I would still argue to keep state on the Ansible controller, it needs/has this anyway and then this could also be used to rotate host keys, see UpdateHostKeys above. Your approche would require to run against all host at once. I rarely if ever do this.

[drybjed]

I suspect that we are now talking about slightly different things:

• I think that you are talking about adding SSH fingerprints of hosts from a list, that could be either hosts in the DebOps cluster or external host not managed by your DebOps installation;

• I'm thinking about maintaining SSH host fingerprints specifically of the hosts in the current DebOps cluster, so that any ssh connections between cluster hosts can work automatically, without the need to accept the host fingerprint in a separate step for a given UNIX user account;

In any case, even if you keep the list of SSH fingerprints in a file on Ansible Controller, you still need to connect to all cluster hosts at least once to update it. And if you need to refresh the list because one of the cluster nodes changed, you still need to connect to all of them to keep the list consistent. Therefore doing it via lineinfile instead of a single template drops the need for a stateful file on Ansible Controller. Perhaps this could even be done as a completely separate role, say debops.ssh_known_hosts, so that it's "cheap" to run it via cron against all DebOps hosts.

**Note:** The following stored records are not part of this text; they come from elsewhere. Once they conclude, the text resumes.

-- ==== Sys2Proof/Machine/Trigger.lean ====
section
/-! DEFINITION. The trigger sequencer, its manager, comparators, the cue bus and the trigger messages (R231 to R248, R256,
R260). -/
namespace Sys2Proof.Machine

/-- The hub with the trigger state changed. -/
def Hub.modTrig (h : Hub) (f : TrigSt → TrigSt) : Hub := { h with trig := f h.trig }

/-- Pins of the cue bus. -/
def pinCueArm : Nat := 1
def pinCueFire : Nat := 2

/-- The sequencer runs (R238); in SAFE from HOLD from the first raw-frame boundary on (R63). -/
def Hub.seqRuns (h : Hub) (mb : ModeBlock) : Bool := mb.streams && h.flag Obj.seqEnable && h.trig.resumeAt.isNone

/-! ### Words of the configuration (Tables 8.1, 8.3, 8.4) -/

/-- KIND, NUMBER, SENSE (level), DIR and IGNORE_SUSPECT of a source. -/
def Hub.srcKind (h : Hub) (s : Nat) : Nat := field (h.get (Obj.srcWord s)) 0 4
def Hub.srcNum (h : Hub) (s : Nat) : Nat := field (h.get (Obj.srcWord s)) 4 10
def Hub.srcLevelSense (h : Hub) (s : Nat) : Bool := bitOf (h.get (Obj.srcWord s)) 14

/-- A source of the sequencer. -/
def Hub.src (h : Hub) (s : Nat) : SrcSt := vget h.trig.srcs s
def Hub.modSrc (h : Hub) (s : Nat) (f : SrcSt → SrcSt) : Hub := h.modTrig (fun t => { t with srcs := vupd t.srcs s f })

/-- The terms a condition word uses: source and inversion. -/
def condTerms (w : Nat) : List (Nat × Bool) :=
  (List.range (min 4 (field w 25 3))).map (fun i => (field w (6 * i) 5, bitOf w (6 * i + 5)))

/-- A source is true on this tick (Table 8.2). -/
def Hub.srcTrue (h : Hub) (s : Nat) : Bool :=
  if h.srcKind s = 7 then h.get (Obj.counter (h.srcNum s)) ≥ h.get (Obj.counterTarget (h.srcNum s))
  else if h.srcLevelSense s then (h.src s).level else (h.src s).edge

/-- The source time of a source, a tick's time for an inverted term. -/
def Hub.srcTime (h : Hub) (s : Nat) (inv : Bool) : Nat :=
  if inv then h.now 0 else if h.srcKind s = 7 then (vget h.trig.reach (h.srcNum s)).2 else (h.src s).time

/-- The tick at which a source's value last changed. (DEDUCED: log 90.) -/
def Hub.srcSince (h : Hub) (s : Nat) : Nat :=
  if h.srcKind s = 7 then (vget h.trig.reach (h.srcNum s)).1 + 1 else (h.src s).since

/-- A term is true. -/
def Hub.termTrue (h : Hub) (t : Nat × Bool) : Bool := h.srcTrue t.1 != t.2

/-- A condition is true (R233). -/
def Hub.condTrue (h : Hub) (w : Nat) : Bool :=
  let ts := condTerms w
  !ts.isEmpty && (if bitOf w 24 then ts.any h.termTrue else ts.all h.termTrue)

/-- Of two terms, the one that wins an AND: the later one, at a tie the lower source. (DEDUCED: log 90.) -/
def Hub.laterTerm (h : Hub) (a b : Nat × Bool) : Nat × Bool :=
  if h.srcSince b.1 > h.srcSince a.1 || (h.srcSince b.1 = h.srcSince a.1 && b.1 < a.1) then b else a

/-- The winning term of a true condition (R234). (DEDUCED: log 90.) -/
def Hub.winner (h : Hub) (w : Nat) : Nat × Bool :=
  let ts := (condTerms w).filter h.termTrue
  match ts with
  | [] => (0xFF, false)
  | t :: r => if bitOf w 24 then r.foldl (fun a b => if b.1 < a.1 then b else a) t else r.foldl h.laterTerm t

/-- The also-true mask (R234). -/
def Hub.alsoTrue (h : Hub) (wa wb : Nat) : Nat :=
  let named := (condTerms wa ++ condTerms wb).map (·.1)
  sumNat ((List.range 32).map (fun s => if named.contains s && h.srcTrue s then 2 ^ s else 0))

/-! ### Events at the sources -/

/-- An edge of a source kind and number, with its source time: every source that names it sees it. (DEDUCED: log 89.) -/
def Hub.srcEdge (h : Hub) (kind num time : Nat) : Hub :=
  let now := h.time.ticks
  h.forEach (List.range 32) (fun s h =>
    if h.srcKind s = kind && h.srcNum s = num then
      h.modSrc s (fun v => { v with edge := true, level := true, time := time, since := now })
    else h)

/-- The level of a source kind and number falls. -/
def Hub.srcFall (h : Hub) (kind num : Nat) : Hub :=
  let now := h.time.ticks
  h.forEach (List.range 32) (fun s h =>
    if h.srcKind s = kind && h.srcNum s = num && (h.src s).level then h.modSrc s (fun v => { v with level := false, since := now })
    else h)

I'm suddenly reminded about keeping the SSH host fingerprints in DNS which would alleviate the above need to keep the ssh_known_hosts file updated, similarly how the introduction of the DNS system made the hosts.txt file obsolete... But that requires DNSSEC to make any sort of sense, so it's a long way away for now.

[ypid]

All right, simplicity probably speaks for your solution, feel free to give it a try. I agree that a separate role would be good, debops.ssh_known_hosts sounds good.

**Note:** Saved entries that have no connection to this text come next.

-- ==== Sys2Proof/Machine/TimeCues.lean ====
section
/-! DEFINITION. Time cues, PPS_OUT and REFCLK_OUT (R219 to R224, R228, R229). -/
namespace Sys2Proof.Machine

/-- An instant of base `b` near now, as an instant of ARRAY in 2⁻¹⁶ ns. (DEDUCED: log 85.) -/
def Hub.toArray (h : Hub) (b u : Nat) : Nat :=
  if b = 0 then u
  else uOfAcc ((h.acc 0 : Int) - ((h.acc b : Int) - u * 2 ^ 24) * h.incr 0 / h.incr b).toNat

/-- An instant of ARRAY near now, as an instant of base `b` in 2⁻¹⁶ ns. (DEDUCED: log 85.) -/
def Hub.fromArray (h : Hub) (b u : Nat) : Nat :=
  if b = 0 then u
  else uOfAcc ((h.acc b : Int) + ((u * 2 ^ 24 : Nat) - (h.acc 0 : Int)) * h.incr b / h.incr 0).toNat

/-- The base a cue follows: the DOMAIN of INSTANT. -/
def Hub.cueBase (h : Hub) (c : Nat) : Nat := h.get (Obj.cueInstant c) % 4

/-- A cue is ARMED. -/
def Hub.cueArmed (h : Hub) (c : Nat) : Bool := h.get (Obj.cueState c) % 4 = 1

/-- Instants of the cue earlier than `lead`, in the cue's base (R221). -/
def Hub.cuePassed (h : Hub) (c lead : Nat) : Nat :=
  let i0 := uOfTime96 (h.get (Obj.cueInstant c))
  let per := h.get (Obj.cuePeriod c)
  let n := h.get (Obj.cueCount c)
  if i0 ≥ lead then 0
  else if per = 0 then 1
  else
    let k := ceilDiv (lead - i0) per
    if n = 0 then k else min k n

/-- The cue has no instant from index `k` on. -/
def Hub.cueOver (h : Hub) (c k : Nat) : Bool :=
  if h.get (Obj.cuePeriod c) = 0 then k ≥ 1 else h.get (Obj.cueCount c) ≠ 0 && k ≥ h.get (Obj.cueCount c)

/-- The cue is armed from the values in force at the next boundary: the first instant used is the first at or after that
boundary + 2 µs; earlier ones are missed (R221). (DEDUCED: log 97.) -/
def Hub.armCue (h : Hub) (c : Nat) : Hub :=
  let g := h.boundary
  let k := h.cuePassed c (h.fromArray (h.cueBase c) (g + 2 * uUs))
  let h := (h.bumpBy (Obj.cueMissedCount c) k).put (Obj.cueFireCount c) 0
  let h := { h with time := { h.time with
      cueNext := vset h.time.cueNext c k, cueLate := vset h.time.cueLate c none, cueArmedAt := vset h.time.cueArmedAt c g } }
  if h.cueOver c k then
    ((h.put (Obj.cueState c) 3).put (Obj.cueArm c) 0).log 0x0708 1 srcPkg (c + h.get (Obj.cueMissedCount c) * 256)
  else (h.put (Obj.cueState c) 1).put (Obj.cueArm c) 1

/-- A write of ARM. -/
def Hub.applyCueArm (h : Hub) (c v : Nat) : Hub :=
  if v = 1 then h.armCue c else (h.put (Obj.cueArm c) 0).put (Obj.cueState c) 0

/-- A write to INSTANT, PERIOD or COUNT re-arms an armed cue (R221). (DEDUCED: log 86.) -/
def Hub.rearmCue (h : Hub) (c : Nat) : Hub := if h.cueArmed c then h.armCue c else h

/-- A fire reaches its targets, each in the modes its own chapter allows (R222). `u` is its instant in ARRAY and `e` where its pin
edges and its injected holds are placed. -/
def Hub.cueTargets (h : Hub) (mb : ModeBlock) (c u e : Nat) : Hub :=
  let h := if mb.injects then h.sourceEdge 1 c none true (if h.cueBase c = 0 then u else e) else h
  let h := h.srcEdge 3 c u
  let h := if mb.drives then ((h.ctlCue c e).loopCue c u).patCue c u else h
  if h.get Obj.ppsOutSource = 3 && h.get Obj.ppsOutCue = c then h.modPins (fun p => { p with ppsDue := some u }) else h

/-- The cue reaches I_k and fires, at the step where a step has passed I_k over; after its last instant it is DONE (R220, R221).
(DEDUCED: log 158.) -/
def Hub.cueFire (h : Hub) (mb : ModeBlock) (c : Nat) : Hub :=
  if !mb.up || !h.cueArmed c then h else
  let b := h.cueBase c
  let k := vget h.time.cueNext c
  let ik := h.cueInstantAt c k
  let late := vget h.time.cueLate c
  let mark := late.isSome || h.bit (Obj.cueState c) 2
  let h := h.waitFor b ik
  let more := if h.cueInstantAt c (k + 1) ≤ h.now b then late else none
  let h := { h with time := { h.time with cueNext := vset h.time.cueNext c (k + 1), cueLate := vset h.time.cueLate c more } }
  let h := (h.bump (Obj.cueFireCount c)).put (Obj.cueLastFire c) (time96 ik b)
  let h := h.putBit (Obj.cueState c) 2 mark
  let h := match late with
    | some u => h.cueTargets mb c u (h.placed u)
    | none => h.cueTargets mb c (h.toArray b ik) (h.placedIn b ik)
  if h.cueOver c (k + 1) then (h.put (Obj.cueState c) (2 + b2n mark * 4)).put (Obj.cueArm c) 0 else h

/-- The cue's instant has been reached. -/
def Hub.cueDue (h : Hub) (c : Nat) : Bool :=
  h.cueArmed c && decide (h.cueInstantAt c (vget h.time.cueNext c) ≤ h.now (h.cueBase c))

/-- Cue c fires, after the lower-numbered ones due on the same tick (R220); a cue that has fired so has done with this instant. -/
def Hub.cueReport (h : Hub) (mb : ModeBlock) (c : Nat) : Hub :=
  let j := h.time.cueJoint
  if j.1 = h.time.ticks && j.2.contains c then { h with time := { h.time with cueJoint := (j.1, j.2.erase c) } }
  else if !mb.up || !h.cueArmed c then h
  else
    let h := h.waitFor (h.cueBase c) (h.cueInstantAt c (vget h.time.cueNext c))
    let first := (List.range c).filter h.cueDue
    let h := h.forEach first (fun d h => h.cueFire mb d)
    let now := h.time.ticks
    let h := { h with time := { h.time with cueJoint := (now, if j.1 = now then j.2 ++ first else first) } }
    h.cueFire mb c

/-- A time cue fires. (DEDUCED: log 85.) -/
def execTimeCueFire (c : Fin 32) (s : State) : Host.Outcome State Fault Refusal := onHubM (fun mb h => h.cueReport mb c) s

/-! ### PPS_OUT and REFCLK_OUT (R223, R224) -/

/-- The pin of PPS_OUT. -/
def pinPpsOut : Nat := 3

/-- PPS_OUT rises for the edge due at `u`, advanced by PPS_OUT_DELAY; a pulse still high is extended (R223). -/
def Hub.ppsRise (h : Hub) (u : Nat) : Hub :=
  if !h.gateOk (h.get Obj.ppsOutGate) then h else
  let e := h.placed ((u : Int) - uOfPs (h.getI 32 Obj.ppsOutDelay)).toNat
  let h := if h.time.pins.ppsOut then h else h.emit (.pin pinPpsOut true e)
  h.modPins (fun p => { p with ppsOut := true, ppsEnd := e + h.get Obj.ppsOutWidth * uUs })

/-- PPS_OUT rises at the next whole second of ARRAY or SITE, or at a fire of its cue. -/
def execPpsOutPulse (s : State) : Host.Outcome State Fault Refusal :=
  onHubM (fun mb h =>
    if !mb.up then h else
    match h.get Obj.ppsOutSource with
    | 0 => h
    | 3 =>
      match h.time.pins.ppsDue with
      | some u => (h.modPins (fun p => { p with ppsDue := none })).ppsRise u
      | none => h
    | n =>
      let b := n - 1
      let u := (h.now b / uSec + 1) * uSec
      let h := h.waitFor b u
      h.ppsRise (h.toArray b u)) s

/-- PPS_OUT falls: PPS_OUT_WIDTH after its edge, or at once where its gate fails or its source is off. -/
def execPpsOutPulseEnd (s : State) : Host.Outcome State Fault Refusal :=
  onHubM (fun _ h =>
    if !h.time.pins.ppsOut then h else
    let open_ := h.gateOk (h.get Obj.ppsOutGate) && h.get Obj.ppsOutSource ≠ 0
    let h := if open_ then h.waitFor 0 h.time.pins.ppsEnd else h
    let e := if open_ then h.time.pins.ppsEnd else h.now 0
    (h.modPins (fun p => { p with ppsOut := false })).emit (.pin pinPpsOut false e)) s

end Sys2Proof.Machine
end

I think that you are talking about adding SSH fingerprints of hosts from a list, that could be either hosts in the DebOps cluster or external host not managed by your DebOps installation;

Not directly. I had the ideal of a unified approach which:

1. Distributes host keys to all nodes without the need to run against all your nodes at once. Consider you are deploying a new host. I don’t run ansible-playbook against all of the others hosts just to sync host keys for this one host.
2. Handles host keys rotations for the Ansible controller.
3. Supports the distribution of host keys of others hosts not managed by DebOps to DebOps managed nodes.

The idea is that you have your known hosts file on the Ansible controller anyway and it could be reused for this.